When I started this blog at the beginning of the year, it was to share a parent’s perspective on children’s books and on reading with my children. And I’ve tried to set out some of my thoughts about the blog and about why I write it in the pages here. As I’ve gone along, I’m aware of feeling that I need to review what is new. Will I be telling you about authors you haven’t heard of, books that have just been published? Sometimes.
But I don’t review books when I first find them, first buy them, first read them. Because if I did, I could only give you my perspective, and what I’m trying to share is mine and my children’s perspective, the experience of a book with them. So I wait. I wait until they’re engaged, until we’ve read it several times, until I can start to observe their response as the book becomes familiar and my children develop a relationship with it.
And sometimes they’re interested, and sometimes it’s months later that a book I thought they’d passed by suddenly engages their attention. Or, as has happened recently, they read a book over and over and then stop for months – before coming back to it again. Over the last few weeks, my daughter has reunited us with gorgeous books that we loved, and I reviewed, and then she put aside.

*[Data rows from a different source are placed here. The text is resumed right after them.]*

/-- A loaded cipher key slot (R363, R380): the object key and the tenant whose TK it is wrapped under. -/
structure KeySlot where
  tenant : Nat := 0
  key : BitVec 256 := 0
  deriving DecidableEq, Repr

/-- A fuse command under way (R391, R392): Loupe kill, or the SVN raise of a kind to a value. -/
inductive FuseCmd where
  | loupeKill
  | svn (kind value : Nat)
  deriving DecidableEq, Repr

/-- What the security unit and the cipher engines hold besides their registers. -/
structure SecSt where
  /-- The fuses: ownership slots, the Loupe fuse, the minimum security versions of kinds 1 to 4 (R370, R387, R391). -/
  slots : SMap OwnSlot := []
  loupeFuse : Bool := false
  svn : List Nat := [0, 0, 0, 0]
  /-- The security policy in force (R374), and its terase values as last activated (R384). -/
  policy : SecPolicy := {}
  terase : SMap Nat := []
  /-- Tenant salts drawn afresh, counted per tenant; security records written (R364, R372, R384). -/
  salts : SMap Nat := []
  records : Nat := 0
  /-- The security record since whose writing the salts stand but for those of erased tenants (R372, R384). -/
  saltBase : Nat := 0
  /-- The ownership slot under whose KREC the security record is sealed (R364, R373). -/
  sealedSlot : Option Nat := none
  /-- The four Melwick key hashes in the boot ROM, and which of their revocation fuses are blown (R386, R472). -/
  romKeys : List (BitVec 384) := [0, 0, 0, 0]
  revoked : List Bool := [false, false, false, false]
  /-- The DRAM key (R382), drawn at each cold reset. -/
  dramKey : BitVec 512 := 0
  /-- Object keys in slots 2 to 32,767 (R363). -/
  keys : SMap KeySlot := []
  /-- DRBG requests since the last reseed (R368). -/
  requests : Nat := 0
  /-- The Loupe is unlocked; cores it has halted (R389, R390); the boundary cells last captured or driven, EXTEST selected
  (R604). -/
  unlocked : Bool := false
  /-- The receipt of the last unlock, DIK's signature (R367, R390). -/
  receipt : List Byte := []
  halted : List Nat := []
  cells : BitVec 412 := 0
  extest : Bool := false
  tapCode : BitVec 8 := 0x01
  /-- A fuse command under way, and an SVN raise that waits for VFUSE (R387). -/
  fuse : Option FuseCmd := none
  /-- Results of each cipher engine not yet posted, in the order of their jobs (R381). -/
  results : SMap (List Entry) := []
  /-- The measurements of the active Melwick firmware, policy image and Facet microcode images by target (R388). -/
  firmware : BitVec 384 := 0
  policyMeas : BitVec 384 := 0
  microcode : List (BitVec 384) := [0, 0, 0]
  deriving DecidableEq, Repr

/-! ### SPI flash, image slots, profiles, boot and the hierarchy (R518 to R545, R569 to R577) -/

/-- An entry of the boot control record (R522): the ACTIVE slot; the other slot's state, 0 EMPTY, 1 WRITING, 2 STAGED,
3 TRIAL; TRIES; the two VERSIONs. -/
structure BootEntry where
  active : Option Nat := none
  other : Nat := 0
  tries : Nat := 0
  verActive : BitVec 32 := 0
  verOther : BitVec 32 := 0
  deriving DecidableEq, Repr

/-- A flash operation under way (R521): the OP, its address and length, bytes still to be moved. -/
structure FlashOp where
  op : Nat := 0
  addr : Nat := 0
  len : Nat := 0
  failed : Nat := 0
  deriving DecidableEq, Repr

/-- An enable check under way (R530): its reason code and the profile it judges, and whether a PROFILE SELECT runs it. -/
structure CheckRun where
  reason : Nat := 0
  profile : Profile := {}
  deriving DecidableEq, Repr

/-- What the flash controller and firmware keep of images and profiles. Sets j: 0 firmware, 1 policy, 2 to 4 microcode
targets 0 to 2, 5 to 8 profiles 0 to 3. -/
structure CfgSt where
  sets : SMap BootEntry := []
  /-- The image being staged in the other slot of a set: its chunks by offset, the last one first (R361). Microcode is kept under set 2
  until its header names the target. -/
  staging : SMap (List (Nat × List Byte)) := []
  /-- The generation of the boot control record, and whether copy B holds it (R229, R522). -/
  bootGen : Nat := 0
  bootB : Option Bool := none
  /-- The measurement of the active profile, the hash of its section 3, and its members section (R540, R525). -/
  profMeas : BitVec 384 := 0
  secHash : BitVec 384 := 0
  members : Option (List Member) := none
  /-- The check under way and the ownership action that follows it (R530, R372). -/
  check : Option CheckRun := none
  owner : Option OwnerRec := none
  /-- SPI flash bytes that differ from 0xFF, the operation under way, and the two FIFOs (R521). -/
  flash : SMap Byte := []
  flOp : Option FlashOp := none
  /-- Write point of the event log region, in bytes (R557). -/
  logNext : Nat := 0
  rxf : List Byte := []
  txf : List Byte := []
  /-- Boot step reached, and whether boot has stopped on a failure (R569, R570). -/
  step : Nat := 0
  stopped : Bool := false
  /-- O level is suspended on every core and host commits are held (R529, R577). -/
  hold : Bool := false
  deriving DecidableEq, Repr

/-- What the manager keeps of a member (R537 to R539): its last acknowledged and last sent grant, demand, the time of its
last census, the grant sequence sent. -/
structure MemberSt where
  acked : Nat := 0
  sent : Nat := 0
  demand : Nat := 0
  heard : Option Nat := none
  gseq : Nat := 0
  deriving DecidableEq, Repr

/-- A token the manager has granted (R539): its holder, its bay, when it was granted. -/
structure TokenOut where
  member : Nat := 0
  bay : Nat := 0
  at_ : Nat := 0
  deriving DecidableEq, Repr

/-- What the manager-worker hierarchy holds besides its registers. -/
structure HieSt where
  /-- The allowed set in force at this device and its epoch (R541, R543); when the last valid beacon came. -/
  allowed : List (BitVec 384) := []
  /-- The set that the acting manager publishes (R542). -/
  published : List (BitVec 384) := []
  lastBeacon : Option Nat := none
  /-- Acting manager until when no grant increase and no token is sent (R535). -/
  quietUntil : Nat := 0
  members : SMap MemberSt := []
  /-- Tokens granted by ID, requests waiting in arrival order (R539), and tokens this member holds by bay. -/
  tokens : SMap TokenOut := []
  requests : List (Nat × Nat) := []
  held : SMap Nat := []
  /-- Bays for which this device wants a token, and those whose request has been sent (R404). -/
  wanted : List Nat := []
  asked : List Nat := []
  selfIssued : Option Nat := none
  /-- Members to which this device has sent the HELLO of its session (R534). -/
  called : List Nat := []
  /-- The grant sequence last applied under the present TERM (R538), and the sequence number of the next frame (R534). -/
  gseqSeen : Option Nat := none
  frameSeq : Nat := 0
  /-- When the decay of the grant began and from which value (R536). -/
  decay : Option (Nat × Nat) := none
  /-- Aperture held an operation or set OVER in the present period (R537). -/
  pressed : Bool := false
  deriving DecidableEq, Repr


/-! ### DMA engines (R501 to R517) -/

/-- What a DMA channel holds besides its registers: bytes of the transfer already moved, whether the shadow set came from
a poisoned entry, and a completion entry that waits for credit (R504, R507, R515). -/
structure DmaChSt where
  moved : Nat := 0
  poison : Bool := false
  wait : Option Entry := none
  deriving DecidableEq, Repr

/-- The DMA engines: channels by 16d + i, and the channel each engine granted last (R514). -/
structure DmaSt where
  chans : SMap DmaChSt := []
  last : SMap Nat := []
  deriving DecidableEq, Repr

/-! ### Event recorder (R546 to R560) -/

/-- The token bucket of an event code (R552): tokens, and when it last gained one, in ns since cold reset. -/
structure CodeBucket where
  tokens : Nat := 64
  at_ : Nat := 0
  deriving DecidableEq, Repr

/-- A record as stamped (R549): its channel and its 32 bytes. -/
structure EvrRec where
  ch : Nat := 0
  data : BitVec 256 := 0
  deriving DecidableEq, Repr

/-- What the event recorder holds besides its registers. -/
structure EvrSt where
  /-- Token buckets by code once used, and whether each is still full and unused (absent) (R552). -/
  buckets : SMap CodeBucket := []
  /-- Suppressions in the present second by code (R553), drops by channel (R554). -/
  supp : SMap Nat := []
  drops : SMap Nat := []
  /-- The hold buffer, oldest first (R555). -/
  held : List EvrRec := []
  /-- The MAC of the last record written on each privileged channel (R550). -/
  macs : SMap (BitVec 128) := []
  /-- KEVR (R364, R550). -/
  kevr : BitVec 384 := 0
  /-- Privileged channels whose CHAIN_START is due (R547, R550). -/
  chainDue : List Nat := [1, 2, 3, 4]
  /-- A flush under way: the sequence it began at, and its limit of records (R557). -/
  flush : Option (Nat × Option Nat) := none
  deriving DecidableEq, Repr


/-! ### Lens cores (R423 to R475) -/

/-- What a Lens core waits for at its PC (R450, R461, R466, R467, R498): a lightpipe instruction with its operands, the
Aperture bucket, a WSEQ or JSEQ reservation, or an interrupt source. -/
inductive CoreWait where
  | none
  | push (r lp gs : Nat)
  | pop (r lp gs : Nat)
  | resv (lp n : Nat)
  | adebit (rd est : Nat)
  | wseq (rd : Nat)
  | jseq
  | interrupt
  deriving DecidableEq, Repr

/-- A Lens core (R423, R428, R469). Registers g1 to g31 by number. -/
structure CoreSt where
  /-- General registers g1 to g31 (R423). -/
  g : SMap Word := []
  /-- The PC (R423). -/
  pc : Word := 0
  /-- STATUS (R428): PRIV and PPRIV are true for M. -/
  priv : Bool := true
  ie : Bool := false
  ppriv : Bool := true
  pie : Bool := false
  ta : Bool := false
  ota : Bool := false
  /-- TPC, CAUSE, TVAL, TVEC, SCRATCH and TIMECMP (R428). -/
  tpc : Word := 0
  cause : Word := 0
  tval : Word := 0
  tvec : Word := 0
  scratch : Word := 0
  timecmp : Word := 0xFFFFFFFFFFFFFFFF
  /-- IEN sources 1 to 4, and the pending bits that are not read off other state: TIMER and FAULT (R428). -/
  ien : BitVec 4 := 0
  timer : Bool := false
  fault : Bool := false
  /-- ODELEG, OTVEC, OTPC, OCAUSE, OTVAL and OSCRATCH (R428). -/
  odeleg : Word := 0
  otvec : Word := 0
  otpc : Word := 0
  ocause : Word := 0
  otval : Word := 0
  oscratch : Word := 0
  /-- MPU_LO and MPU_HI by pair (R429). -/
  mpuLo : SMap Word := []
  mpuHi : SMap Word := []
  /-- LPNOTE (R469). -/
  noteLp : Nat := 0
  noteThr : Nat := 0
  noteKind : Bool := false
  noteArmed : Bool := false
  noteFired : Bool := false
  /-- INSTRET, and the time of the core's reset, from which CYCLE counts (R428). -/
  instret : Word := 0
  since : Nat := 0
  /-- Lines of the level-1 instruction cache by line number, as they were when they were filled (R44, R465). -/
  icache : List (Nat × BitVec 512) := []
  /-- The address of a posted store that met a bus error not yet raised (R442). -/
  postErr : Option Word := none
  /-- What the core waits for (R450, R461, R466, R467, R498). -/
  wait : CoreWait := .none
  /-- The address and size of the LL whose reservation the core holds (R439, R440). -/
  ll : Option (Nat × Nat) := none
  /-- Stopped by a double trap (R447); may run one instruction although the Loupe has halted it (R389). -/
  halted : Bool := false
  step : Bool := false
  deriving DecidableEq, Repr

We’ve been reading Juana Martinez-Neal’s Zonia’s Rain Forest again, and this time the cleared trees and damaged land seem to resonate more for her. She’s still interested in the animals and counting them, but now when we turn the page she says ‘The planet is hurt.’ She’s growing up, understanding more, connecting ideas she’s heard in other places – and so many of these gorgeous, rich books are there to grow with her, yielding more, teaching, inspiring, encouraging her each time she goes back to them.
To my delight, she asked for ‘the one with the hands’, and after a couple of false starts, I realised she meant Dancing Hands, one of my favourites from Margarita Engle and Rafael Lopez – and it is delicious and poetic and lyrical all over again. And – music to my ears – the call, ‘Will you read me the Secret of the Tattered Shoes?’ (by Jackie Morris, illustrated by Ehsan Abdollahi) in all its melancholy but uplifting beauty.
The lessons for me? Every book has its day, eventually. And keep them accessible, for serendipitous re-discovery.